Tuesday, May 10, 2011

Cultivating Abundance

Welcome to the May Carnival of Natural Parenting: Growing in the Outdoors
This post was written for inclusion in the monthly Carnival of Natural Parenting hosted by Code Name: Mama and Hobo Mama. This month our participants have shared how they encourage their children to connect with nature and dig in the dirt. Please read to the end to find a list of links to the other carnival participants.

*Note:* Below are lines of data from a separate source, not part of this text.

-- ==== Sys2Proof/Syntax.lean ====
section
/-! DEFINITION. The commands of the block: one constructor of `Instr` per row of spec/opcode_table.json. A request
row carries the request of R71 to R73 (its carrier, tag, flags, length and parameter bytes); an event row carries what
the outside, or the self-timed part, delivers with the event. -/

namespace Sys2Proof

/-- The carrier a request came over, with what R73 puts into its origin. -/
inductive Carrier
  /-- the host port -/
  | host
  /-- the two-wire mailbox: the address received, and whether it was the group address or a masked match -/
  | twoWire (addr : BitVec 7) (group : Bool)
  /-- the fabric: the node where the command entered, and the origin kind it had there -/
  | fabric (node : BitVec 8) (kind : BitVec 4)
  /-- a COMMAND sink of a pin engine: the engine 0–15 and its CMD_PIN -/
  | pin (engine : BitVec 4) (pin : BitVec 5)
  deriving DecidableEq, Repr

/-- A request as its carrier delivers it (R71): FLAGS, PLEN and the parameter bytes; ORIGIN is the carrier's (R73). -/
structure Req where
  carrier : Carrier
  tag : Byte
  flags : Byte
  plen : BitVec 16
  params : List Byte
  deriving DecidableEq, Repr

/-- The pin levels latched at RST_N release and at RESTART (R57, R86), and TEST_EN (R42). -/
structure Pins where
  prf : BitVec 3
  root : Bool
  addrIn : Bool
  testEn : Bool
  deriving DecidableEq, Repr, Inhabited

/-- How a two-wire controller transaction runs on the bus (R104 to R107). -/
inductive BusResult
  /-- completed; the bytes read -/
  | done (data : List Byte)
  /-- the address was not acknowledged -/
  | addrNak
  /-- a data byte was not acknowledged, after `n` bytes transferred -/
  | dataNak (n : Nat)
  /-- arbitration was lost; the transaction waits for the bus -/
  | arbLost
  /-- arbitration was lost at a STOP or repeated start, after `n` bytes, with the bytes read so far -/
  | arbStop (n : Nat) (data : List Byte)
  deriving DecidableEq, Repr, Inhabited

/-- What the bus looks like when a controller transaction is to start (R109). -/
inductive BusStart
  /-- SDA is high -/
  | free
  /-- SDA was low and rose within nine clocks -/
  | cleared
  /-- SDA stayed low after nine clocks, or SCL was held low for more than 25 ms -/
  | stuck
  deriving DecidableEq, Repr, Inhabited


/-- A part found open on a magazine when it is read back (R514): its take table entry and the entry's newer valid slot,
the INDEX entries (32 bytes each) of the ashlars of its take found with a right header CRC and chain, the chain value of
the last of them, the frames found in the take's other parts, and the first block after the last whole extent that the walk
found. -/
structure FoundPart where
  entry : BitVec 12
  image : List Byte
  index : List (List Byte)
  chainAfter : List Byte
  others : List (BitVec 32)
  endBlock : BitVec 64
  deriving DecidableEq, Repr, Inhabited

/-- What a course dispatcher posts (R231). -/
inductive DispKind
  | start
  | swappt
  | cal
  deriving DecidableEq, Repr

/-- What a unit converter measures of one pixel (R169, R173): the sag of the reset sample in 5 mV steps, the HCG code
and the LCG code. -/
structure Sample where
  sag : Byte
  h : BitVec 14
  l : BitVec 14
  deriving DecidableEq, Repr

It begins to be seen that the poor are only they who feel poor, and poverty consists in feeling poor.
Ralph Waldo Emerson

Feeling poor happens very easily in our mainstream culture, due to our perpetual desire for more.
Shannon Hayes, Radical Homemakers

In our garden we cultivate many flowers, fruits, herbs and vegetables, and even two chickens. But the thing we cultivate mostly is invisible, but most important of all: abundance.

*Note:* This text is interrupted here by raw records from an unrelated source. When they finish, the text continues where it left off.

/-- Register map rows (Mc). -/
def regTableMc : List RegRow := [
  ⟨0x2100000, 1, 4, 1, 4, 0xB18, 0x1FFF, 0, 0, 0⟩, -- MC_CFG, R348
  ⟨0x2100004, 1, 4, 1, 4, 0xFF, 0, 0, 0, 0⟩, -- MC_STAT, R349
  ⟨0x2100008, 1, 4, 1, 4, 0, 0, 0, 0, 0⟩, -- MC_SLOTS, R349
  ⟨0x210000C, 1, 4, 1, 4, 0, 0, 0, 0, 0⟩, -- MC_PLAN_USABLE, R350
  ⟨0x2100010, 1, 4, 1, 4, 0x8420, 0, 0, 0, 0⟩, -- MC_MAP, R350
  ⟨0x2100014, 1, 4, 1, 4, 0x10840, 0, 0, 0, 0⟩, -- MC_MAP, R350
  ⟨0x2100018, 1, 4, 1, 4, 0x21080, 0, 0, 0, 0⟩, -- MC_MAP, R350
  ⟨0x210001C, 1, 4, 1, 4, 0x42100, 0, 0, 0, 0⟩, -- MC_MAP, R350
  ⟨0x2100020, 1, 4, 1, 4, 0x84200, 0, 0, 0, 0⟩, -- MC_MAP, R350
  ⟨0x2100100, 1, 4, 1, 4, 0xFFFF0000, 0, 0, 0, 0⟩, -- MC_REG0, R351
  ⟨0x2100104, 1, 4, 1, 4, 0x2000, 0, 0, 0, 0⟩, -- MC_REG1, R351
  ⟨0x2100108, 1, 4, 1, 4, 0xFFFF0000, 0xFFFF0000, 0, 0, 0⟩, -- MC_REG0, R351
  ⟨0x210010C, 0xA, 8, 1, 4, 0x400, 0xFFFF, 0, 0, 0⟩, -- MC_REG1, R351
  ⟨0x2100110, 9, 8, 1, 4, 0xFFFF0000, 0xFFFFFFFF, 0, 0, 0⟩, -- MC_REG0, R351
  ⟨0x2101000, 8, 0x100, 1, 4, 0x200, 0, 0, 0, 0⟩, -- MC_CH_STAT, R352
  ⟨0x2101004, 8, 0x100, 1, 4, 0, 0, 0, 0, 0⟩, -- MC_CH_ECC, R353
  ⟨0x2101008, 8, 0x100, 1, 4, 0, 0, 0, 0, 0⟩, -- MC_CH_NBR, R353
  ⟨0x210100C, 8, 0x100, 1, 4, 0, 0, 0, 0, 0⟩, -- MC_CH_ERR_LO, R353
  ⟨0x2101010, 8, 0x100, 1, 4, 0, 0, 0, 0, 0⟩  -- MC_CH_ERR_HI, R353
  ]

/-- Register map rows (Lk). -/
def regTableLk : List RegRow := [
  ⟨0x2200000, 2, 0x1000, 1, 4, 0x3FF, 0x3FF, 0, 0, 0⟩, -- PT_CFG, R482
  ⟨0x2200004, 8, 0x1000, 1, 4, 0, 0, 0, 0, 0⟩, -- PT_STAT, R483
  ⟨0x2200008, 8, 0x1000, 1, 4, 0, 0, 0, 0x1FF, 0⟩, -- PT_ERR, R484
  ⟨0x220000C, 8, 0x1000, 1, 4, 0, 0, 0, 0, 0⟩, -- PT_COUNT, R484
  ⟨0x2200010, 8, 0x1000, 1, 4, 0, 0, 0, 0, 0⟩, -- PT_SEQ_TX, R485
  ⟨0x2200014, 8, 0x1000, 1, 4, 0, 0, 0, 0, 0⟩, -- PT_SEQ_RX, R485
  ⟨0x2200018, 8, 0x1000, 1, 4, 0, 0, 0, 0, 0⟩, -- PT_PARTNER, R485
  ⟨0x220001C, 8, 0x1000, 1, 4, 0, 0, 0, 0, 0⟩, -- PT_PARTNER_SN_LO, R485
  ⟨0x2200020, 8, 0x1000, 1, 4, 0, 0, 0, 0, 0⟩, -- PT_PARTNER_SN_HI, R485
  ⟨0x2202000, 6, 0x1000, 1, 4, 0x30F, 0x3FF, 0, 0, 0⟩, -- PT_CFG, R482
  ⟨0x2210000, 0x28, 0x100, 1, 4, 0, 6, 0, 0, 1⟩, -- LN_CTL, R486
  ⟨0x2210004, 0x28, 0x100, 1, 4, 0, 0, 0, 0, 0⟩, -- LN_STAT, R486
  ⟨0x2210008, 0x28, 0x100, 1, 4, 0, 0, 0, 0, 0⟩, -- LN_PRBS_ERR_LO, R487
  ⟨0x221000C, 0x28, 0x100, 1, 4, 0, 0, 0, 0, 0⟩, -- LN_PRBS_ERR_HI, R487
  ⟨0x2210010, 0x28, 0x100, 1, 4, 0, 0, 0, 0, 0⟩, -- LN_PRBS_BITS_LO, R487
  ⟨0x2210014, 0x28, 0x100, 1, 4, 0, 0, 0, 0, 0⟩  -- LN_PRBS_BITS_HI, R487
  ]

/-- Register map rows (Fb). -/
def regTableFb : List RegRow := [
  ⟨0x2300000, 1, 4, 1, 4, 0x8200000, 0xFFFFFF07, 0, 0, 0⟩, -- FB_CFG, R547
  ⟨0x2300004, 1, 4, 1, 4, 0x4C4B400, 0xFFFFFFFF, 0, 0, 0⟩, -- FB_LEAD, R547
  ⟨0x2300008, 1, 4, 1, 4, 0x10000, 0, 0, 0, 0⟩, -- FB_STAT, R548
  ⟨0x230000C, 1, 4, 1, 4, 0, 0, 0, 0, 0⟩, -- FB_GEN, R549
  ⟨0x2300010, 1, 4, 1, 4, 0, 0, 0, 0, 0⟩, -- FB_ID, R549
  ⟨0x2300014, 1, 4, 1, 4, 0, 0, 0, 0, 0⟩, -- FB_ROOT_SN_LO, R549
  ⟨0x2300018, 1, 4, 1, 4, 0, 0, 0, 0, 0⟩, -- FB_ROOT_SN_HI, R549
  ⟨0x230001C, 1, 4, 1, 4, 0, 0, 0, 0, 0⟩, -- FB_POS, R549
  ⟨0x2300020, 1, 4, 1, 4, 0, 0, 0, 0, 0⟩, -- FB_TIME_OFS, R549
  ⟨0x2300024, 1, 4, 1, 4, 0, 0, 0, 0, 0⟩, -- FB_TIME_DLY, R549
  ⟨0x2300044, 4, 4, 1, 4, 0, 0, 0, 0, 0⟩, -- FB_PASS, R550
  ⟨0x2300400, 0x100, 4, 1, 4, 0x3F, 0, 0, 0, 0⟩  -- FB_ROUTE, R551
  ]

/-- Register map rows (Mon). -/
def regTableMon0 : List RegRow := [
  ⟨0x2400000, 1, 4, 1, 4, 0, 0, 1, 0, 0⟩, -- MON_CFG, R419
  ⟨0x2400004, 1, 4, 1, 4, 0, 0, 0, 0, 0⟩, -- MON_STAT, R419
  ⟨0x2400008, 1, 4, 1, 4, 0, 0, 0, 0, 0⟩, -- MON_PLAN, R419
  ⟨0x2400100, 4, 0x100, 1, 4, 0x108, 0, 0x3FFFFFF, 0, 0⟩, -- MON_CTX_CFG, R420
  ⟨0x2400104, 4, 0x100, 1, 4, 0, 0, 0xFF, 0, 0⟩, -- MON_CTX_NODE, R421
  ⟨0x2400108, 4, 0x100, 1, 4, 0x8FF0000, 0, 0xFFF0FFF, 0, 0⟩, -- MON_CTX_CROP0, R421
  ⟨0x240010C, 4, 0x100, 1, 4, 0x3FF0000, 0, 0x3FF03FF, 0, 0⟩, -- MON_CTX_CROP1, R421
  ⟨0x2400110, 4, 0x100, 1, 4, 0x71C1000, 0, 0x3FFF3FFF, 0, 0⟩, -- MON_CTX_OUT, R421
  ⟨0x2400114, 4, 0x100, 1, 4, 0x10004, 0, 0xFFFFFF, 0, 0⟩, -- MON_CTX_NR, R421
  ⟨0x2400118, 4, 0x100, 1, 4, 0, 0, 0xFFFF, 0, 0⟩, -- MON_CTX_BLACK, R421
  ⟨0x240011C, 4, 0x100, 1, 4, 0x10001000, 0, 0xFFFFFFFF, 0, 0⟩, -- MON_CTX_WB0, R421
  ⟨0x2400120, 4, 0x100, 1, 4, 0x10001000, 0, 0xFFFFFFFF, 0, 0⟩, -- MON_CTX_WB1, R421
  ⟨0x2400124, 4, 0x100, 1, 4, 0x1000, 0, 0xFFFFFFFF, 0, 0⟩, -- MON_CTX_CM, R421
  ⟨0x2400128, 4, 0x100, 1, 4, 0, 0, 0xFFFFFFFF, 0, 0⟩, -- MON_CTX_CM, R421
  ⟨0x240012C, 4, 0x100, 1, 4, 0x1000, 0, 0xFFFFFFFF, 0, 0⟩, -- MON_CTX_CM, R421
  ⟨0x2400130, 4, 0x100, 1, 4, 0, 0, 0xFFFFFFFF, 0, 0⟩, -- MON_CTX_CM, R421
  ⟨0x2400134, 4, 0x100, 1, 4, 0x1000, 0, 0xFFFF, 0, 0⟩, -- MON_CTX_CM, R421
  ⟨0x2400138, 4, 0x100, 1, 4, 0xAF004, 0, 0xFFF7F, 0, 0⟩, -- MON_CTX_OVL, R421
  ⟨0x2400140, 4, 0x100, 4, 8, 0, 0, 0xFFFF3FFF, 0, 0⟩, -- MON_CTX_LINE0, R421
  ⟨0x2400144, 4, 0x100, 4, 8, 0, 0, 0x3FFF3FFF, 0, 0⟩, -- MON_CTX_LINE1, R421
  ⟨0x2400180, 4, 0x100, 0x10, 4, 0, 0, 0x3FFFFFFF, 0, 0⟩, -- MON_CTX_FC, R421
  ⟨0x24001C0, 4, 0x100, 1, 4, 0, 0, 0, 0, 0⟩, -- MON_CTX_STAT, R421
  ⟨0x24001C4, 4, 0x100, 1, 4, 0xFFFFFFFF, 0, 0, 0, 0⟩, -- MON_CTX_LAST, R421
  ⟨0x24001C8, 4, 0x100, 1, 4, 0, 0, 0, 0, 0⟩  -- MON_CTX_FLAGS, R421
  ]

/-- Register map rows (Mon). -/
def regTableMon1 : List RegRow := [
  ⟨0x2410000, 8, 0x1000, 0x400, 4, 0, 0x3FF, 0, 0, 0⟩  -- MON_TONE, R422
  ]

/-- Register map rows (Stat). -/
def regTableStat : List RegRow := [
  ⟨0x2420000, 1, 4, 1, 4, 1, 0, 3, 0, 0⟩, -- STAT_CFG, R445
  ⟨0x2420004, 1, 4, 1, 4, 0, 0, 0, 6, 0⟩, -- STAT_STAT, R445
  ⟨0x2420008, 1, 4, 1, 4, 0xFFFFFFFF, 0, 0, 0, 0⟩, -- STAT_LAST, R445
  ⟨0x2420040, 1, 4, 1, 4, 0x10000010, 0xFFFF0FFF, 0, 0, 0⟩, -- AE_CFG, R446
  ⟨0x2420044, 1, 4, 1, 4, 0x320, 0xFFFFFFFF, 0, 0, 0⟩, -- AE_MIN, R446
  ⟨0x2420048, 1, 4, 1, 4, 0xFFFFFFFF, 0xFFFFFFFF, 0, 0, 0⟩, -- AE_MAX, R446
  ⟨0x242004C, 1, 4, 1, 4, 0xFFFF, 0, 0, 0, 0⟩, -- AE_STAT, R446
  ⟨0x2420050, 1, 4, 1, 4, 0xFFFFFFFF, 0, 0, 0, 0⟩, -- AE_FRAME, R446
  ⟨0x2420060, 1, 4, 1, 4, 8, 0x7FF, 0, 0, 0⟩, -- AWB_CFG, R447
  ⟨0x2420064, 1, 4, 1, 4, 0xC0000100, 0xFFFFFFFF, 0, 0, 0⟩, -- AWB_RANGE, R447
  ⟨0x2420068, 1, 4, 1, 4, 0, 0, 0, 0, 0⟩, -- AWB_STAT, R447
  ⟨0x2420080, 1, 4, 1, 4, 0, 0, 0, 0, 0⟩  -- POL_LAST, R448
  ]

Our garden is the location for regular celebrations with family and friends: cherry blossom picnics, royal wedding picnics, birthday picnics, sunny day picnics... When the cupboard feels bare taking a loaf of bread and cheese and a box of homemade biscuits outside transforms it magically, thanks to grass, sun and a friendly robin, into a feast fit for a king. Shared with family and friends it beats dinner in the finest Michelin-starred restaurant.

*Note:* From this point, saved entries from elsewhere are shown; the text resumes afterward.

-- ==== Sys2Proof/Machine/Ops.lean ====
section
/-! DEFINITION. The named operations every meaning is built from: register words and fields (R82, R89), shadowed
registers (R2, R78), events and notices (R88, R610, R611), cairns (R127 to R131), origins and access classes (R73,
R124), replies (R72, R74, R79), and the request path (R75 to R78). The block has no exception entry: raising an
event, setting an error bit and marking a frame are effects on the state. -/

namespace Sys2Proof.Machine

/-- A command acts on the block; the queue of commands is not its business. -/
def State.onBlock (s : State) (f : Block → Host.Outcome Block Fault Refusal) : Host.Outcome State Fault Refusal :=
  match f s.blk with
  | .next b => .next { s with blk := b }
  | .fault r => .fault r
  | .refused r => .refused r

/-! ### Registers -/

namespace Block

/-- The register word at `a`: the value last written or set, which for a shadowed field is the pending value (R649). -/
def reg (s : Block) (a : Nat) : Word := smGet (regReset a) s.regs a

/-- Set the register word at `a`. -/
def setReg (s : Block) (a : Nat) (w : Word) : Block := { s with regs := smSet (regReset a) s.regs a w }

/-- A field of a register, as a number. -/
def fld (s : Block) (f : RF) : Nat := wfield (s.reg f.addr) f.lo f.width

/-- Set a field of a register. -/
def setFld (s : Block) (f : RF) (v : Nat) : Block := s.setReg f.addr (wsetField (s.reg f.addr) f.lo f.width v)

/-- A one-bit field, as a Bool. -/
def flag (s : Block) (f : RF) : Bool := decide (s.fld f = 1)

/-- Set a one-bit field from a Bool. -/
def setFlag (s : Block) (f : RF) (b : Bool) : Block := s.setFld f (b2n b)

/-- Add to a field, modulo its width. -/
def incFld (s : Block) (f : RF) (n : Nat) : Block := s.setFld f (s.fld f + n)

/-- Add to a field, saturating. -/
def satFld (s : Block) (f : RF) (n : Nat) : Block := s.setFld f (satAdd (2 ^ f.width - 1) (s.fld f) n)

/-- The word in force at `a`: RWS bits that await their FCP keep their held value (R2). -/
def eff (s : Block) (a : Nat) : Word :=
  let w := s.reg a
  let m := BitVec.ofNat 32 (match regRow? a with | some r => r.rws | none => 0)
  (w &&& ~~~ m) ||| (smGet w s.held a &&& m)

/-- A field in force. -/
def effFld (s : Block) (f : RF) : Nat := wfield (s.eff f.addr) f.lo f.width

/-- A one-bit field in force. -/
def effFlag (s : Block) (f : RF) : Bool := decide (s.effFld f = 1)

/-! ### Common views -/

/-- The keystone (R293). -/
def now (s : Block) : Tick := s.ks.now

/-- A frame schedule is running (R92). -/
def running (s : Block) : Bool := s.flag SYS_STATE.SCHEDULE

/-- A take is open (R92). -/
def takeOpen (s : Block) : Bool := s.flag SYS_STATE.TAKE_OPEN

/-- Ticks since `t`, modulo 2^64 (R294). -/
def sinceT (s : Block) (t : Tick) : Nat := (s.ks.now - t).toNat

end Block

/-- Ticks of one millisecond, of one microsecond and of one second at 800 MHz (R22). -/
def msT : Nat := 800000
def usT : Nat := 800
def secT : Nat := 800000000

/-! ### Events (R610, R611) -/

/-- Address of the status, live and mask word of event `e` (R612), and its bit. -/
def evtStatusA (e : Nat) : Nat := EVT_STATUS.addr (e / 32)
def evtLiveA (e : Nat) : Nat := EVT_LIVE.addr (e / 32)
def evtMaskA (e : Nat) : Nat := EVT_MASK.addr (e / 32)

namespace Block

/-- Status bit of event `e`. -/
def evtStatus (s : Block) (e : Nat) : Bool := (s.reg (evtStatusA e)).getLsbD (e % 32)

/-- Live bit of event `e`. -/
def evtLive (s : Block) (e : Nat) : Bool := (s.reg (evtLiveA e)).getLsbD (e % 32)

/-- Mask bit of event `e`. -/
def evtMasked (s : Block) (e : Nat) : Bool := (s.reg (evtMaskA e)).getLsbD (e % 32)

end Block

/-- Route byte an event has after RST_N release: 1016 to 1023 go to EVT_A_N and host notices (R87). -/
def routeReset (e : Nat) : Byte := if 1016 ≤ e ∧ e ≤ 1023 then 0b0101 else 0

A boring afternoon “stuck” at home is transformed into a creative adventure when my sister comes by with a big sheet and we all paint it together.

A long day of gardening is magicked into sweetness as we toast marshmallows over a fire made of the cuttings, the flickering flames warming our spirits.

It is a hub for the other children who live on the estate who seek it out to play with water and stones, their fancy mobile phones and expensive toys abandoned to get on with the real work of childhood.

It is from our garden, a living artist's palette of colour, that we pick flowers to add beauty to our kitchen table, seasonality to our nature table, or express love to a family member who is sick or a friend who is celebrating.

Here that I can pick a few herbs to transform a mundane supper of pasta and tomato sauce into something sublime, or a pot of boiling water into heaven.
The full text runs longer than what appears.